Soooo...if the modulator is transformer-coupled, how does the DC input
to the RF amplifier increase when modulation is applied? A transformer
can't couple DC...

Not saying the fellow can't do what he wants, but we need to know a LOT
more about the circuit.

Remember, too, that the half-power rule is for sinewave modulation. If
you use square-wave modulation at 100% depth, you need as much power
from the modulator as the DC input to the RF amplifier. The modulated
output is four times the unmodulated power, for half the time, and zero
for the other half, assuming an RF stage that responds linearly to the
modulation voltage.

For a given modulated waveform, it's easy enough to figure out what the
actual power is, and it all has to come from somewhere. If the plate
modulation is linear (current is linear with modulated voltage) and the
modulation is coming through a transformer, then the average current
from the RF deck plate supply must be constant, and the DC power input
is therefore constant. Whatever power you put in the sidebands must
come through the transformer. But maybe the circuit he's proposing DC
couples the modulation voltage, and thus allows an increase in the DC
current going to the RF deck.

Cheers,
Tom

In article .com,
"K7ITM" wrote:

Soooo...if the modulator is transformer-coupled, how does the DC input
to the RF amplifier increase when modulation is applied? A transformer
can't couple DC...

You really don't know the answer to this? Did you actually pass the
Theory Exam? Inquiring minds want to know.........

It is so simple you can't believe it.
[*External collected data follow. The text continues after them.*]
-- ==== Sys2Proof/Machine/OpsReloc.lean ====
section
/-! DEFINITION. Shared operations on retirement and relocation (R436 to R441): what a retired die or channel pair takes with it, and
the steps of a relocation. -/

namespace Sys2Proof.Machine

/-! ### What a slot needs (R439, R440) -/

/-- The image slot needs a partition-relative tile at its level. -/
def slotNeeds (s : State) (p k rel : Nat) : Bool :=
  match (s.slot p k).plain with
  | some x => (levelTiles x (s.slot p k).level).contains rel || (x.basinWords.map Prod.fst).contains rel ||
      (x.rowsNeeded.map Prod.fst).contains rel || (match x.kv with | some v => v.pairs.any fun a => a.tile == rel | none => false)
  | none => false

/-- The die has been retired (R437). An excluded die (R89) has not: its tiles were never to be had. -/
def retired (s : State) (d : Nat) : Bool := (s.die d).state == .compute || (s.die d).state == .dark

/-- A tile is lost to its partitions: on a retired die, or SHORT (R92, R437). -/
def tileLost (s : State) (t : Nat) : Bool := retired s (tileDie t) || (s.tile t).short || (s.tile t).spadShort

/-- Relative indices of a partition's lost tiles. -/
def lostTiles (s : State) (p : Nat) : List Nat :=
  let ts := (s.part p).tiles
  ((List.range ts.length).zip ts).filterMap fun q => if tileLost s q.2 then some q.1 else none

/-- Image slots that need a lost tile, or that wait for a reload. -/
def affectedSlots (s : State) (p : Nat) : List Nat :=
  let ls := lostTiles s p
  (usedSlots s p).filter fun k => (s.part p).heldReloc.contains k || (s.part p).blocked.contains k || ls.any (slotNeeds s p k)

/-- The share of a relative tile that slots need fits a tile. -/
def shareFits (s : State) (p rel t : Nat) (ks : List Nat) : Bool :=
  let xs := ks.filterMap fun k => (s.slot p k).plain.map fun x => (x, (s.slot p k).level)
  let tarns := (xs.map fun x => ((x.1.levels[x.2]?).map fun v => (needsOn v rel).length).getD 0).sum
  let words := (xs.map fun x => needAt x.1.basinWords rel).sum
  let rows := (xs.map fun x => needAt x.1.rowsNeeded rel).sum
  let ctxs := (xs.map fun x => (x.1.scheds.filter fun d => d.level == x.2 && d.tile == rel).length).sum
  let y := s.tile t
  decide (tarns ≤ (offered s t).length) && decide (words + y.basinWords + y.basinLost ≤ 16384) && decide (rows + y.rowsUsed ≤ 65536) &&
    decide (ctxs ≤ (freeCtxs s t).length)

/-- The first RESERVE tile with room for a lost tile (R439 step 2). -/
def reserveFor (s : State) (p rel : Nat) (ks : List Nat) : Option Nat :=
  s.cfg.module.reserve.find? fun t => !tileLost s t && adFitted s.variant (tileDie t) && (s.die (tileDie t)).state == .inService && !(s.part p).tiles.contains t && shareFits s p rel t ks

/-- Set an element of a list. -/
def setNth {α : Type} (l : List α) (i : Nat) (v : α) : List α := ((List.range l.length).zip l).map fun q => if q.1 = i then v else q.2

/-- Map lost tiles, in partition-relative order; what is left over has no room anywhere. -/
def mapTiles (p : Nat) (ks : List Nat) : List Nat → State → State × List Nat
  | [], s => (s, [])
  | rel :: rels, s =>
    match reserveFor s p rel ks with
    | some t =>
      mapTiles p ks rels (s.modPart p fun q => { q with
        tiles := setNth q.tiles rel t, relocated := q.relocated ++ [(rel, t)], moved := q.moved + 1 })
    | none => let r := mapTiles p ks rels s; (r.1, rel :: r.2)

/-! ### Relocating a partition (R439) -/

/-- A die retirement during a swap supersedes it (R354): the slot goes on with the new image, the compatibility decided as in step 3
of R349. -/
def supersedeSwap (s : State) (p k : Nat) : State :=
  match (s.slot p k).weir with
  | none => s
  | some w =>
    let s := match (s.slot p k).job with | some j => dropJob s j.stack j.id | none => s
    let s := if w.step == .staging || w.step == .draining then weirStep3 s p k w else s
    let w := ((s.slot p k).weir).getD w
    let w := if w.closedAt = 0 then { w with closedAt := s.now } else w
    s.modSlot p k fun q => { q with
      res := w.res, epoch := w.epoch, header := w.header, plain := some w.plain, weir := some { w with step := .releasing } }

/-- Layers whose Tarns are where they were and which are resident keep them (R439 step 5). -/
def keptLayers (q : ImgSlot) (new : List Placed) (x : Plain) (n : Nat) : List Nat :=
  if q.weir.isSome then []
  else (placedLayers x n).filter fun l => q.resident.contains l && q.placed.filter (fun h => h.layer == l) == new.filter fun h => h.layer == l

/-- The slot has no place (R440): it reads PARTIAL, holds nothing, and waits for reserve capacity. -/
def blockSlot (s : State) (p k : Nat) : State :=
  let s := s.modSlot p k fun q => { q with
    state := .partial_, notResident := match q.plain with | some x => placedLayers x q.level | none => [] }
  s.modPart p fun x => { x with
    blocked := if x.blocked.contains k then x.blocked else x.blocked ++ [k], heldReloc := x.heldReloc.filter (· != k) }

/-- The shadow of an image fits the granules that are left (R441). -/
def shadowFits (s : State) (p k : Nat) (x : Plain) : Bool := decide (x.shadowBytes ≤ (liveGrans s (slotGrans s p k 0)).length * granBytes)

/-- A slot is placed anew (R439 steps 4 and 5): the level is chosen again, and its image is read by the engine of its stack. `old` is
the slot as it was; a read that a second die's retirement meets before its end goes on (R443). -/
def placeAnew (s : State) (p k : Nat) (old : ImgSlot) : State :=
  match old.plain with
  | none => s
  | some x =>
    if !shadowFits s p k x then blockSlot s p k
    else match chooseLevel s p x with
      | none => blockSlot s p k
      | some n =>
        let s := takeLevel s p k n x old.placed
        let q := s.slot p k
        let keep := keptLayers old q.placed x n
        let (s, id) := newOp s
        let at_ := match old.job with
          | some j => if j.kind == .relocation && decide (j.chunk < j.chunks) then j.chunk else 0
          | none => 0
        let j0 : ImgOp := match old.weir, old.job with | some _, some j => j | _, _ => { id := 0, kind := .relocation }
        let j : ImgOp := { j0 with
          id := id, kind := .relocation, part := p, slot := k, stack := old.res.1, model := old.res.2.1, resB := old.res.2.2 == 1
          header := old.header, chunk := at_, chunks := hdrChunks old.header, waiting := false, started := s.now }
        let s := s.modSlot p k fun q => { q with
          state := .partial_, resident := keep, notResident := (placedLayers x n).filter fun l => !keep.contains l, job := some j }
        let s := s.modPart p fun x => { x with
          blocked := x.blocked.filter (· != k), heldReloc := if x.heldReloc.contains k then x.heldReloc else x.heldReloc ++ [k] }
        pushJob s old.res.1 j

/-- The result of the last FM_CMD (R445). -/
def fmResult (s : State) (reason : Nat) : State := { s with fm := { s.fm with cmdReason := reason } }

/-- Steps 2 to 5 of a relocation (R439), with the slots that find no place (R440). -/
def relocatePart (s : State) (p : Nat) : State :=
  let ks := affectedSlots s p
  let s := ks.foldl (fun s k => supersedeSwap s p k) s
  let olds := ks.map fun k => (k, s.slot p k)
  let s := ks.foldl (fun s k =>
    let q := s.slot p k
    let s := match q.job, q.weir with | some j, none => dropJob s j.stack j.id | _, _ => s
    (freeLevel s p k).modSlot p k fun x => { x with level := q.level, job := none }) s
  let dead := (((s.part p).tiles.map tileDie).filter (retired s)).eraseDups
  let lost := lostTiles s p
  let (s, left) := mapTiles p ks lost (s.modPart p fun q => { q with moved := 0 })
  let first := ((s.part p).relocated.drop ((s.part p).relocated.length - (s.part p).moved)).head?
  let s := match first with
    | some f => s.modPart p fun q => { q with aeMap := q.aeMap.filter (fun a => !dead.contains a.1) ++ dead.map fun d => (d, tileDie f.2) }
    | none => s
  let stuck := ks.filter fun k => left.any (slotNeeds s p k)
  let s := stuck.foldl (fun s k => blockSlot s p k) s
  let s := (olds.filter fun q => !stuck.contains q.1).foldl (fun s q => placeAnew s p q.1 q.2) s
  let s := { s with fm := { s.fm with
    relocQueue := s.fm.relocQueue.filter (· != p), relocActive := some p } }
  let s := if !(s.part p).blocked.isEmpty && dead.any fun d => (s.die d).reason == 5 then fmResult s 0x0403 else s
  let s := sendNotice s .relocate (some p) 0 (hostDies s p)
  if (s.part p).blocked.isEmpty then s else report s 0xF0 0x06 evRelocationBlocked (some p) [(1, p)]

/-- A relocation of the partition waits for its steps, or its slots are being reread. -/
def relocRuns (s : State) (p : Nat) : Bool :=
  s.fm.relocQueue.contains p || (s.part p).slots.any fun k => match k.2.job with | some j => j.kind == .relocation | none => false

/-- A partition is to be relocated: its affected slots are held, and its reset begins with cause 6 (R439 step 1). -/
def startReloc (s : State) (p : Nat) : State :=
  if (s.part p).state == .disabled then s
  else
    let ks := affectedSlots s p
    let s := queueReloc s p
    resetStart (s.modPart p fun q => { q with heldReloc := q.heldReloc ++ ks.filter fun k => !q.heldReloc.contains k }) p 6

/-! ### Channels (R441) -/

/-- Stripes with a frame in granule number `i` of a KV die's list, below the pool's size. -/
def stripesIn (s : State) (p k : Nat) (v : KvParams) (d i : Nat) : List Nat :=
  let per := framesPerGran (frameSize s p v d)
  (List.range per).map (i * per + ·) |>.filter fun n => decide (n < (s.slot p k).pool.total)

/-- Reset a partition that is then left DISABLED with a reason (R441). -/
def resetDisable (s : State) (p cause reason : Nat) : State := (resetStart s p cause).modPart p fun q => { q with disableAs := some reason }

/-- What the loss of a granule does to its partition, by role (R441). -/
def loseGranule (s : State) (p : Nat) (g : Granule) : State :=
  let k := g.slot
  match g.role with
  | 1 =>
    (match kvOf s p k with
    | none => s
    | some v =>
      let gs := (granulesOf s p).filter fun x => x.role == 1 && x.ad == g.ad && x.slot == k
      let ss := stripesIn s p k v g.ad ((gs.findIdx? fun x => x.g == g.g).getD 0)
      checkLow (modPool (ss.foldl (fun s n => poisonStripe s p k n) s) p k fun q => withdraw q ss) p k)
  | 2 =>
    let gs := (granulesOf s p).filter fun x => x.role == 2 && x.slot == k
    let i := (gs.findIdx? fun x => x.g == g.g).getD 0
    let es := (partEntries s p).filter fun q => q.2.slot == k && ctrlHolds s p q.2 (i * granBytes) granBytes
    es.foldl (fun s q => makeStale p false (failFrom s p q.1 0 (some reasonPassFailed)) q.1) s
  | 0 =>
    if (s.slot p k).state == .empty then s
    else
      let s := match (s.slot p k).weir, (s.slot p k).job with
        | some w, some j => if w.step == WeirStep.staging then
            endOp ((dropJob s j.stack j.id).modSlot p k fun q => { q with weir := none, job := none }) j 0x0267 else s
        | _, _ => s
      startReloc (s.modPart p fun q => { q with heldReloc := if q.heldReloc.contains k then q.heldReloc else q.heldReloc ++ [k] }) p
  | 3 => resetDisable s p 7 0x0141
  | _ => s

/-- Granules of a channel pair. -/
def granOfPair (g : Granule) (stack pair : Nat) : Bool := g.g / 24 == stack && g.g % 24 / 3 == pair

/-- Retire a channel pair (R441). -/
def retirePair (s : State) (stack pair : Nat) : State :=
  if (s.stack stack).retired.contains pair then s
  else
    let hit := (s.parts.map fun q => ((granulesOf s q.1).filter fun g => granOfPair g stack pair).map fun g => (q.1, g)).flatten
    let s := s.modStack stack fun x => { x with retired := x.retired ++ [pair] }
    let s := hit.foldl (fun s q => loseGranule s q.1 q.2) s
    let ps := (hit.map Prod.fst).eraseDups
    let s := sendNotice s .retireChannel none (stack * 8 + pair) ((ps.map (hostDies s)).flatten.eraseDups)
    report s 0xF0 0x06 evChannelRetired none [(1, stack), (1, pair), (8, maskOf ps)]

/-! ### Dies (R436 to R438) -/

/-- Partitions that hold a tile, a Tarn or a KV pair on a die, ascending (R439). -/
def partsOnDie (s : State) (d : Nat) : List Nat :=
  (s.parts.filter fun q => q.2.state != .disabled && (q.2.tiles.any (fun t => tileDie t == d) || q.2.aeMap.any fun a => a.2 == d)).map Prod.fst

/-- A partition depends on a route that no die path serves (R438). -/
def cutOff (s : State) (p : Nat) : Bool :=
  let all := hostDies s p
  let ds := all.filter fun d => decide (d < 40)
  let iods := (all.filter fun d => decide (0x40 ≤ d)).map (· - 0x40)
  ds.any fun a => (ds.any fun b => a != b && (route s a b).isNone) || iods.any fun i => (routeIn s i a).isNone || (routeOut s a i).isNone

/-- A partition is left DISABLED with 0x0402, its state kept in DRAM and the Reservoir (R438). -/
def unreachable (s : State) (p : Nat) : State :=
  let q := s.part p
  if q.state == .disabled then s
  else
    let s := discardPasses s p
    let s := match q.fn with
      | some fn => setEvt (s.modFn fn fun f => { f with qEn := false }) fn 2
      | none => s
    s.modPart p fun q => { q with state := .disabled, reason := 0x0402, resetting := false, tag := (q.tag + 1) % 65536 }

/-- Fence the tiles and engines of a die for good (R437). -/
def fenceDie (s : State) (d : Nat) : State :=
  let s := (List.range 32).foldl (fun s t => s.modTile (32 * d + t) fun x => { x with fenced := true }) s
  (List.range 4).foldl (fun s e => modAe s d e fun a => { a with fenced := true }) s

/-- Retire an array die (R436, R437, R438): compute, or dark with its ports down and its stack lost. -/
def retireDie (s : State) (d : Nat) (dark : Bool) (reason : Nat) : State :=
  let was := (s.die d).state
  if was == .dark || !adFitted s.variant d || (was == .compute && !dark) then s
  else
    let ps := partsOnDie s d
    let s := fenceDie (s.modDie d fun x => { x with state := if dark then .dark else .compute, reason := reason }) d
    let s := if dark then (List.range 4).foldl (fun s q => if (twNeighbour s.variant d q).isSome then linkDown s d q else s) s else s
    let s := if dark then (match dieStack s.variant d with
        | some k => (List.range 8).foldl (fun s q => retirePair s k q) (s.modStack k fun x => { x with lost := true })
        | none => s) else s
    let s := sendNotice s .retireDie none d ((ps.map (hostDies s)).flatten.eraseDups.filter (· != d))
    let s := if dark then sendNotice s .route none d ((allDies s.variant).filter fun e => e != d && (s.die e).state != .dark) else s
    let s := report s 0xF0 0x06 evDieRetired none [(1, d), (1, if dark then 2 else 1), (2, reason), (8, maskOf ps)]
    let s := ps.foldl startReloc s
    if dark then (s.parts.map Prod.fst).foldl (fun s p => if cutOff s p then unreachable s p else s) s else s

end Sys2Proof.Machine
end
It's only Ohm's Law.

The Class-C plate modulated final amplifier is driven hard on its
control grid such that it is driven into saturation even when its DC
plate volts is increased to twice its normal DC value.

When saturated, the peak RF plate output volts always swing between
twice the DC supply volts and some very low value.

The final amplifier therefore constitutes a fixed DC load resistance
across the DC supply, which depends on unmodulated RF power output and
amplifier power efficiency.

This fixed resistance is also the value of the audio-frequency load
impedance across the secondary of the modulation transformer.

For 100 percent modulation, the peak RF plate volts across the tank
circuit swing between twice the modulated plate supply DC volts and
zero. (Or some very low value.)

The harder the grid drives the plate circuit into saturation, the
greater the modulating linearity. The drive limit is reached when any
of the tube's electrodes approaches its rated power dissipation.

Eaxactly the same things happen with transistors.
----
Reg.

Thank you, Reg. My reply would have been much less gracious and not
nearly so complete. Probably something like, "Which part of 'constant
DC input' do you not understand?" I appreciate that you took the time
to write such a nice reply, one that the lurkers may well learn
something from.

Another reason, of course, that a tube can't handle modulation peaks is
that it's getting weak (or the initial design was inadequate). Seeing
the plate current meter wiggle during modulation that's below 100% is a
good sign it's time to check the RF output tubes, and as your reply
suggests, the drivers as well, though the grid current meter should
tell you enough about that. If the filament (cathode) no longer has
enough emission, the tube may handle the carrier OK, but not the
positive modulation peaks where the current must be about twice as high
as with just the carrier. Then the DC current will drop during
modulation.

Cheers,
Tom

He is not calculating PEP properly. For 100% modulation the plate
voltage must double. That will require 187 watts average power to do
so. A little more with transformer losses.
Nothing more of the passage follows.